В вестибюле академии выложены мозаикой по полу строгие римские цифры: MDCCLXIV — напоминание о том, что в лето 1764 начато было сооружение сего славного строения. План здания поражал небывалостью, величием и простотой. В прямоугольный корпус был вписан еще один — кольцом («циркуль»), внутри кольца образовался круглый двор. За дело взялись резво, назначили срок строительству пятнадцать лет, одних каменщиков пригнали на площадку пятьсот человек. Но отпускаемых средств, по обыкновению, недоставало, а отпущенные перерасходовались. Первый пыл поохладел, денег из казны на возведение академического дома давали что ни год скуднее, рабочих разослали по другим местам — в столичном городе поднимали здания не меньшей важности, нежели Академия художеств: дворцы, храмы; стройка поплелась, спотыкаясь и останавливаясь, — каменные ступени для академического вестибюля рубили семь лет. Четверть века прошло со дня торжественной закладки — недостроенный дом решено было считать готовым: доделки, весьма значительные, оставлялись в надежде на предприимчивость академического начальства… Дубовые двери при главном входе не были навешены, вместо них стояли решетчатые ворота, зимой снег с реки мело сквозь ворота на круглый двор, — случалось, вывозили возами, — колонны, украшавшие вестибюль, на верху парадной лестницы, стояли обледеневшие, как деревья в лесу. Вечный ветер протягивал холод по нескончаемой трубе коридоров, в спальнях же, плотно набитых воспитанниками, воздух был сперт, сквозняки наносили сюда дурной запах от устроенных прямо в здании «нужных мест», духота висела и в классах, бедно освещенных коптящими лампами.

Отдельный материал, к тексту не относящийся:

/-- `ATTESTATION_REQUEST` (R386, R387): connection `args.id` asks with the nonce `args.data`; `args.flag`: the advanced next leaf is confirmed
in non-volatile memory. Where it is not, the top counter advances and nothing is signed under that tree again. `args.code` not 0: the
peer of the connection has answered the report it received with its own admission. -/
def execAttestationRequest (s : State) : Host.Outcome State Fault Refusal :=
  let cn := s.args.id
  let a := s.attest
  let s := tellHousekeeper s
  if s.args.code ≠ 0 then
    if (s.conn cn).reported && (peerOf s cn).any (·.management) then .next (s.setConn cn { s.conn cn with attested := true }).tick else .next s.tick
  else
    let top := if leaves ≤ a.leaf then a.top + 1 else a.top
    let leaf := if leaves ≤ a.leaf then 0 else a.leaf
    if s.boot ≠ .running ∨ s.args.data.length ≠ 32 then .next s.tick
    else if tops ≤ top then .next (s.logOpen 2 0).tick
    else if s.args.flag then
      let s : State := { s with attest := { a with top := top, leaf := leaf + 1, report := some (reportFor s s.args.data (leaves * top + leaf)) } }
      .next (s.setConn cn { s.conn cn with reported := true }).tick
    else .next ({ s with attest := { a with top := top + 1, leaf := 0 } } : State).tick

end Sys2Proof.Machine
end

Имея обыкновение гулять по набережным, новый государь Александр Павлович приходил в неизменное расстройство от несовершенного вида Исаакиевского храма. Про церковь сочинили непристойную эпиграмму:

Сей храм — двум царствам столь приличный,

Основа — мрамор, верх — кирпичный.

Государь эпиграмму знал, она его огорчала. Нескладное строение мешало Александру Павловичу мысленно оглядывать настоящее и будущее своей столицы. В канун 1810 года по высочайшему распоряжению был объявлен конкурс с тем, чтобы знатнейшие архитекторы изыскали средство придать зданию величие и красоту. Сиротский купол был государю особенно неприятен. Архитекторы, будто сговорились, предлагали снести весь собор и ставить новый на пустом месте. Александр Павлович таковое решение находил оскорбительным для памяти основателей храма — государыни-бабки и государя-отца: он хотел возводить новое здание на прежнем фундаменте.

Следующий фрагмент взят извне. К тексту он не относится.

/-- `vmax`. -/
def execVmax (u : VUnit) (x : Bool) (d : BitVec 5) (a b : BitVec 6) (s : State) : Host.Outcome State Fault Refusal :=
  slotOp (.vmax u x d a b) (vec2 u x d a b 3 (lanes2 x (fun _ p q => fvMax p q) fun p q => max p q)) s

/-- Lane by lane on one operand. -/
def lanes1 (x : Bool) (fp : FV → FV × Flags) (int : Int → Int) (e : VEnv) (a : VOp) : VRes :=
  match tyFmt e.t with
  | some f => fpRes e x e.t f ((a.fps f).map fp)
  | none => intRes e.w ((a.ints e.w).map int)

/-- `vabs`. -/
def execVabs (u : VUnit) (x : Bool) (d : BitVec 5) (a : BitVec 6) (s : State) : Host.Outcome State Fault Refusal :=
  slotOp (.vabs u x d a) (vec1 u x d a 3 (lanes1 x (fun p => (p.abs, 0)) fun p => p.natAbs)) s

/-- `vneg`. -/
def execVneg (u : VUnit) (x : Bool) (d : BitVec 5) (a : BitVec 6) (s : State) : Host.Outcome State Fault Refusal :=
  slotOp (.vneg u x d a) (vec1 u x d a 3 (lanes1 x (fun p => (p.negate, 0)) fun p => -p)) s

/-- `vmov`: patterns move unchanged; chain values are rounded where they are written (R138). DESIGN CHOICE: a chain value that goes to the ring (`d` = 1,
STEP = 0) stays one, and a rounding raises all five flags (log 59). -/
def vmovRes (x : Bool) (e : VEnv) (a : VOp) : VRes :=
  match a.chain, tyFmt e.t with
  | some l, some f => fpRes e x e.t f (l.map fun v => (v, 0))
  | _, _ => patRes e.w a.pats

/-- `vmov`. -/
def execVmov (u : VUnit) (x : Bool) (d : BitVec 5) (a : BitVec 6) (s : State) : Host.Outcome State Fault Refusal :=
  slotOp (.vmov u x d a) (vec1 u x d a 3 (vmovRes x)) s

/-- `vand`. -/
def execVand (u : VUnit) (x : Bool) (d : BitVec 5) (a b : BitVec 6) (s : State) : Host.Outcome State Fault Refusal :=
  slotOp (.vand u x d a b) (vec2 u x d a b 3 (pats2 fun _ p q => p &&& q)) s

/-- `vor`. -/
def execVor (u : VUnit) (x : Bool) (d : BitVec 5) (a b : BitVec 6) (s : State) : Host.Outcome State Fault Refusal :=
  slotOp (.vor u x d a b) (vec2 u x d a b 3 (pats2 fun _ p q => p ||| q)) s

/-- `vxor`. -/
def execVxor (u : VUnit) (x : Bool) (d : BitVec 5) (a b : BitVec 6) (s : State) : Host.Outcome State Fault Refusal :=
  slotOp (.vxor u x d a b) (vec2 u x d a b 3 (pats2 fun _ p q => p ^^^ q)) s

/-- `vnot`. -/
def execVnot (u : VUnit) (x : Bool) (d : BitVec 5) (a : BitVec 6) (s : State) : Host.Outcome State Fault Refusal :=
  slotOp (.vnot u x d a) (vec1 u x d a 3 fun e p => patRes e.w (p.pats.map fun v => 256 ^ e.w - 1 - v)) s

/-- `vshl`. -/
def execVshl (u : VUnit) (x : Bool) (d : BitVec 5) (a b : BitVec 6) (s : State) : Host.Outcome State Fault Refusal :=
  slotOp (.vshl u x d a b) (vec2 u x d a b 3 (pats2 fun w p q => p * 2 ^ (q % (8 * w)) % 256 ^ w)) s

/-- `vshr`. -/
def execVshr (u : VUnit) (x : Bool) (d : BitVec 5) (a b : BitVec 6) (s : State) : Host.Outcome State Fault Refusal :=
  slotOp (.vshr u x d a b) (vec2 u x d a b 3 (pats2 fun w p q => p / 2 ^ (q % (8 * w)))) s

/-- `vsar`. -/
def execVsar (u : VUnit) (x : Bool) (d : BitVec 5) (a b : BitVec 6) (s : State) : Host.Outcome State Fault Refusal :=
  slotOp (.vsar u x d a b) (vec2 u x d a b 3 (pats2 fun w p q => wrapTo w (intOf w p / (2 ^ (q % (8 * w)) : Nat)))) s

/-- `vmulhi`. -/
def execVmulhi (x : Bool) (d : BitVec 5) (a b : BitVec 6) (s : State) : Host.Outcome State Fault Refusal :=
  slotOp (.vmulhi x d a b) (vec2 .va x d a b 5 (pats2 fun w p q => wrapTo w (intOf w p * intOf w q / (256 ^ w : Nat)))) s

/-- `vfloor`: exact, so NX is never raised. -/
def execVfloor (x : Bool) (d : BitVec 5) (a : BitVec 6) (s : State) : Host.Outcome State Fault Refusal :=
  slotOp (.vfloor x d a) (vec1 .vb x d a 3 fun e p =>
    let r := lanes1 x fvFloor (fun z => z) e p
    { r with flags := r.flags.map fun f => f &&& ~~~fNX }) s

/-! ### Compares and select (R140, R141) -/

/-- A compare: every lane's bit; NV of the active lanes. -/
def vecCmp (u : VUnit) (m : BitVec 2) (a b : BitVec 6) (fp : FV → FV → Bool × Flags) (int : Int → Int → Bool) (c : Ctx) (s : State) :
    Except Stop State := do
  let late ← rowGate u s c (vNames [a, b]) []
  let e := venv s c u.slot
  let p := readV s c e u.slot a
  let q := readV s c e u.slot b
  let r : List (Bool × Flags) := match tyFmt e.t with
    | some f => List.zipWith fp (p.fps f) (q.fps f)
    | none => List.zipWith (fun x y => (int x y, 0)) (p.ints e.w) (q.ints e.w)
  .ok (s.launchRow late { Fly.nil u.slot c.pos 3 with
    dst := some (.m m.toNat, .mask (BitVec.ofNat 512 (packNum 1 (r.map fun v => b2n v.1))))
    flags := activeFlags e e.w (r.map (·.2)) ||| (if e.any then p.flags ||| q.flags else 0) })

/-- `vcmp.eq`. -/
def execVcmpEq (u : VUnit) (m : BitVec 2) (a b : BitVec 6) (s : State) : Host.Outcome State Fault Refusal :=
  slotOp (.vcmpEq u m a b) (vecCmp u m a b fvEq fun p q => decide (p = q)) s

/-- `vcmp.ne`. -/
def execVcmpNe (u : VUnit) (m : BitVec 2) (a b : BitVec 6) (s : State) : Host.Outcome State Fault Refusal :=
  slotOp (.vcmpNe u m a b) (vecCmp u m a b (fun p q => ((!(fvEq p q).1), (fvEq p q).2)) fun p q => decide (p ≠ q)) s

/-- `vcmp.lt`. -/
def execVcmpLt (u : VUnit) (m : BitVec 2) (a b : BitVec 6) (s : State) : Host.Outcome State Fault Refusal :=
  slotOp (.vcmpLt u m a b) (vecCmp u m a b fvLt fun p q => decide (p < q)) s

/-- `vcmp.le`. -/
def execVcmpLe (u : VUnit) (m : BitVec 2) (a b : BitVec 6) (s : State) : Host.Outcome State Fault Refusal :=
  slotOp (.vcmpLe u m a b) (vecCmp u m a b fvLe fun p q => decide (p ≤ q)) s

/-- `vsel`: every lane is written. -/
def execVsel (u : VUnit) (x : Bool) (d : BitVec 5) (a b : BitVec 6) (s : State) : Host.Outcome State Fault Refusal :=
  slotOp (.vsel u x d a b) (fun c s => do
    let late ← rowGate u s c (vNames [a, b]) (dstOf x d)
    let e := venv s c u.slot
    let p := readV s c e u.slot a
    let q := readV s c e u.slot b
    let r := patRes e.w ((List.zip p.pats q.pats).zipIdx.map fun v => if e.active v.2 then v.1.1 else v.1.2)
    .ok (s.launchRow late (rowFly e c u x d 3 (p.flags ||| q.flags) (BitVec.allOnes 512) r))) s

/-! ### Conversions (R142 to R144) -/

/-- One element converted (R143): its pattern and flags. -/
def convertElem (rm : RM) (sat : Bool) (src dst : Nat) (v : FV) (p : Nat) : Nat × Flags :=
  let w := tyBytes dst
  match tyFmt src, tyFmt dst with
  | none, none => (wrapTo w (intOf (tyBytes src) p), 0)
  | _, some f => let r := roundTo f rm sat v; (pack f r.1, r.2)
  | some _, none =>
    let r := fvToInt rm (-(2 ^ (8 * w - 1) : Nat)) (2 ^ (8 * w - 1) - 1 : Nat) v
    (wrapTo w r.1, r.2)

/-- The elements of an operand of a type, as values and patterns. -/
def typed (t : Nat) (l : List Nat) (chain : Option (List FV)) : List (FV × Nat) :=
  match tyFmt t with
  | some f => List.zip (chain.getD (l.map (unpack f))) l
  | none => l.map fun p => (ofInt (intOf (tyBytes t) p) 0 false, p)

/-- Places converted elements in a row (R143): the new row, the bytes that it writes, and the flags of the active elements. -/
def placeElems (e : VEnv) (old : Row) (wd start : Nat) (l : List (Nat × Flags)) : Row × Mask × Flags :=
  let on := l.zipIdx.map fun v => (start + v.2, v.1, e.active ((start + v.2) * wd / e.w))
  (on.foldl (fun r v => setBits r (8 * wd * v.1) (8 * wd) v.2.1.1) old,
   on.foldl (fun m v => if v.2.2 then m ||| BitVec.ofNat 512 ((2 ^ wd - 1) * 2 ^ (wd * v.1)) else m) 0,
   on.foldl (fun f v => if v.2.2 then f ||| v.2.1.2 else f) 0)

/-- The part of a row that a conversion takes (R143): how many elements, and which of the wider side. -/
def partOfRow (ws wd q : Nat) : Nat × Nat := (512 / max ws wd, q % (max ws wd / min ws wd))

/-- A conversion of elements (R143): `f` converts one, `on` tells whether one is active. -/
def convert (e : VEnv) (old : Row) (ws wd q : Nat) (src : List (FV × Nat)) (f : FV × Nat → Nat × Flags) : Row × Mask × Flags :=
  let (n, k) := partOfRow ws wd q
  if wd ≤ ws then placeElems e old wd (k * n) ((src.take n).map f)
  else placeElems e old wd 0 (((src.drop (k * n)).take n).map f)

/-- The result of a conversion. -/
def cvtFly (e : VEnv) (c : Ctx) (u : VUnit) (x : Bool) (d : BitVec 5) (extra : Flags) (r : Row × Mask × Flags) : Fly :=
  { Fly.nil u.slot c.pos 3 with
    dst := if x then none else some (c.rowDst d, .row r.1 r.2.1)
    ring := .w (.bits r.1)
    flags := r.2.2 ||| (if e.any then extra else 0) }

/-- The row that a conversion starts from (R143): the old destination, or zeros with `d` = 1. -/
def oldRow (s : State) (c : Ctx) (u : VUnit) (x : Bool) (d : BitVec 5) : Row := if x then 0 else vRow s c u.slot d.toNat

/-- `vcvt` with DIR 0 (R142, R143). -/
def execVcvtTo (u : VUnit) (x : Bool) (d : BitVec 5) (a : BitVec 6) (t : BitVec 3) (q : BitVec 2) (s : State) :
    Host.Outcome State Fault Refusal :=
  slotOp (.vcvtTo u x d a t q) (fun c s => do
    let late ← rowGate u s c (vNames [a] ++ dstOf x d) []
    let e := venv s c u.slot
    let p := readV s c e u.slot a
    .ok (s.launchRow late (cvtFly e c u x d p.flags (convert e (oldRow s c u x d) e.w (tyBytes t.toNat) q.toNat (typed e.t p.pats p.chain)
      fun v => convertElem e.rm e.sat e.t t.toNat v.1 v.2)))) s

/-- `vcvt` with DIR 1: the source's bytes are patterns of OTHER. -/
def execVcvtFrom (u : VUnit) (x : Bool) (d : BitVec 5) (a : BitVec 6) (t : BitVec 3) (q : BitVec 2) (s : State) :
    Host.Outcome State Fault Refusal :=
  slotOp (.vcvtFrom u x d a t q) (fun c s => do
    let late ← rowGate u s c (vNames [a] ++ dstOf x d) []
    let e := venv s c u.slot
    let row := if a.toNat < 0x20 then vRow s c u.slot a.toNat else ringRow c (ringW s c u.slot (a.toNat - 0x20))
    .ok (s.launchRow late (cvtFly e c u x d 0 (convert e (oldRow s c u x d) (tyBytes t.toNat) e.w q.toNat (typed t.toNat (elems t.toNat row) none)
      fun v => convertElem e.rm e.sat t.toNat e.t v.1 v.2)))) s

/-- `vcvt.sc` (R144): scaled, narrowed into FP8; the source values of the active elements update `AMAX`. -/
def execVcvtSc (u : VUnit) (x : Bool) (d : BitVec 5) (a : BitVec 6) (sr : BitVec 3) (g : Bool) (q : BitVec 2) (s : State) :
    Host.Outcome State Fault Refusal :=
  slotOp (.vcvtSc u x d a sr g q) (fun c s => do
    let late ← rowGate u s c (vNames [a] ++ dstOf x d) []
    let e := venv s c u.slot
    let p := readV s c e u.slot a
    let scale := unpack .fp32 ((readS s c u.slot sr.toNat).toNat % 2 ^ 32)
    let f : Fmt := if g then .e5m2 else .e4m3
    let src := typed e.t p.pats p.chain
    let (n, k) := partOfRow e.w 1 q.toNat
    let am := (src.take n).zipIdx.foldl (fun a v => if e.active ((k * n + v.2) / e.w) then amaxUpdate v.1.1 a else a) (0, false)
    let r := convert e (oldRow s c u x d) e.w 1 q.toNat src fun v =>
      let y := fvMul v.1 scale
      let z := roundTo f e.rm e.sat y.1
      (pack f z.1, y.2 ||| z.2)
    .ok (s.launchRow late { cvtFly e c u x d p.flags r with amax := am.1, amaxNan := am.2 })) s

/-- `vamax` (R145). -/
def execVamax (x : Bool) (d : BitVec 5) (a b : BitVec 6) (s : State) : Host.Outcome State Fault Refusal :=
  slotOp (.vamax x d a b) (fun c s => do
    let late ← rowGate .va s c (vNames [a, b]) (dstOf x d)
    let e := venv s c .va
    let p := readV s c e .va a
    let q := readV s c e .va b
    let r := lanes2 x (fun _ p q => fvMax p.abs q.abs) (fun p q => max p.natAbs q.natAbs) e p q
    let am := (p.vals e).zipIdx.foldl (fun a v => if e.active v.2 then amaxUpdate v.1 a else a) (0, false)
    .ok (s.launchRow late { rowFly e c .va x d 3 (p.flags ||| q.flags) e.bytes r with amax := am.1, amaxNan := am.2 })) s

/-! ### Reductions, scans and dot products (R146 to R148) -/

/-- The exact sum of some values (R146): a NaN where a term is one, or where both infinities occur. -/
def sumFV (rm : RM) (l : List FV) : FV × Flags :=
  if l.any FV.isNan then (.nan false, flagIf (l.any FV.isSig) fNV)
  else
    let p := l.contains (.inf false)
    let n := l.contains (.inf true)
    if p && n then (.nan false, fNV) else if p then (.inf false, 0) else if n then (.inf true, 0)
    else
      let q := l.foldl (fun a v => min a (expOf v)) 0
      let z := l.foldl (fun a v => match v with | .fin s m e => if m = 0 then a else a + signedM s m * 2 ^ (e - q).toNat | _ => a) 0
      if z = 0 then
        (.fin (if l.all (fun v => v.isZero && v.neg) then true else if l.all (fun v => v.isZero && !v.neg) then false else rm == 3) 0 0, 0)
      else (ofInt z q false, 0)

/-- The active lanes of a list. -/
def actives {α : Type} (e : VEnv) (l : List α) : List α := (l.zipIdx.filter fun v => e.active v.2).map (·.1)

/-- The flags of a reduction: NV in every lane where a signalling NaN lies among the active lanes. -/
def redFlags (l : List FV) (r : VRes) : VRes :=
  if l.any FV.isSig then { r with flags := r.flags.map (· ||| fNV) } else r

/-- `vred.add`. -/
def redAdd (x : Bool) (e : VEnv) (a b : VOp) : VRes :=
  match tyFmt e.t with
  | some f =>
    let l := actives e (a.fps f)
    redFlags l (fpRes e x e.t f ((b.fps f).map fun v => sumFV (e.mode x) (v :: l)))
  | none =>
    let z := (actives e (a.ints e.w)).foldl (· + ·) 0
    intRes e.w ((b.ints e.w).map (· + z))

/-- `vred.max` and `vred.min`, by the operation that combines two. -/
def redBy (x : Bool) (fp : FV → FV → FV × Flags) (int : Int → Int → Int) (e : VEnv) (a b : VOp) : VRes :=
  match tyFmt e.t with
  | some f =>
    let l := actives e (a.fps f)
    redFlags l (fpRes e x e.t f ((b.fps f).map fun v => l.foldl (fun r w => ((fp r.1 w).1, r.2 ||| (fp r.1 w).2)) (v, flagIf v.isSig fNV)))
  | none =>
    let l := actives e (a.ints e.w)
    intRes e.w ((b.ints e.w).map fun z => l.foldl int z)

/-- `vred.add` (R146). -/
def execVredAdd (u : VUnit) (x : Bool) (d : BitVec 5) (a b : BitVec 6) (s : State) : Host.Outcome State Fault Refusal :=
  slotOp (.vredAdd u x d a b) (vec2 u x d a b 6 (redAdd x)) s

/-- `vred.max` (R146). -/
def execVredMax (u : VUnit) (x : Bool) (d : BitVec 5) (a b : BitVec 6) (s : State) : Host.Outcome State Fault Refusal :=
  slotOp (.vredMax u x d a b) (vec2 u x d a b 6 (redBy x fvMax max)) s

/-- `vred.min` (R146). -/
def execVredMin (u : VUnit) (x : Bool) (d : BitVec 5) (a b : BitVec 6) (s : State) : Host.Outcome State Fault Refusal :=
  slotOp (.vredMin u x d a b) (vec2 u x d a b 6 (redBy x fvMin min)) s

/-- The active lanes up to each lane. -/
def prefixes {α : Type} (e : VEnv) (l : List α) : List (List α) := (List.range l.length).map fun i => actives e (l.take (i + 1))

6 января 1810 года в рекреационной зале Академии художеств пыль стояла столбом: беготня, крик и плач; между новичками ходят воспитанники старших возрастов — учат мальчиков делать из бумаги хлопушки, отвлекая их от грустной разлуки с родителями…

Светлый мальчуган с хлопушкой в руке, плохо одетый, жмется к стене, щурится, морщит губы, чтобы не заплакать навзрыд, оглядывается боязливо, однако с интересом в глазах, — Иордан Федор, сирота, сын придворного обойщика из Павловска, недавно умершего, отданный сюда милостью вдовствующей императрицы. Шесть с половиной десятилетий минет с этого дня, когда мальчики, разные характерами, судьбой, мерой дарования, были крещены общим именем академистов, за шесть с половиной десятилетий большинство мальчиков успеет не только возмужать, состариться, но и навсегда оставить наш мир, Федор же Иордан, через шесть с половиной десятилетий почтенный старец, знатнейший русский гравер, ректор этой академии, возьмется за воспоминания, в нехитрых картинах воскрешая прошлое, отрочество и юность своего поколения, — время, которое в русском искусстве назовут брюлловским.

…Снег метет на улице, дымными струями поднимается с реки, лижет стекла рекреационной залы. Глухо стучат за окнами шаги: полки разводятся по казармам. Гудят крещенские колокола.

В пять утра торопится коридорами дежурный служитель с колокольчиком в руке; давно замечено, что звон, которым поднимают спящих, особенно резок. В умывальной толчея, плеснул пригоршню воды в глаза — и ладно, надо поспешать — в шесть молитва. Утренняя молитва длительна, зато завтрак почти не отнимает времени: кусок хлеба и горячий шалфей вместо чая; для раздачи хлеба выстраивают по росту и начинают с маленьких — им достаются хрусткие горбушки, высоко ценимые, — Карл Брюлло всегда с горбушкой. В семь часов — научные классы, в девять художественные, обед, прогулка, снова классы, два часа отдыха, с пяти до семи вечера — рисование для всех возрастов, ужин — гречневая каша-размазня, любимая академистами (зато и имели ее в неделю шесть раз), в девять мальчики расходятся по спальням… Распорядок дня однообразен, как форма одежды, и, как, форма, призван всех уравнять без учета особенностей каждого.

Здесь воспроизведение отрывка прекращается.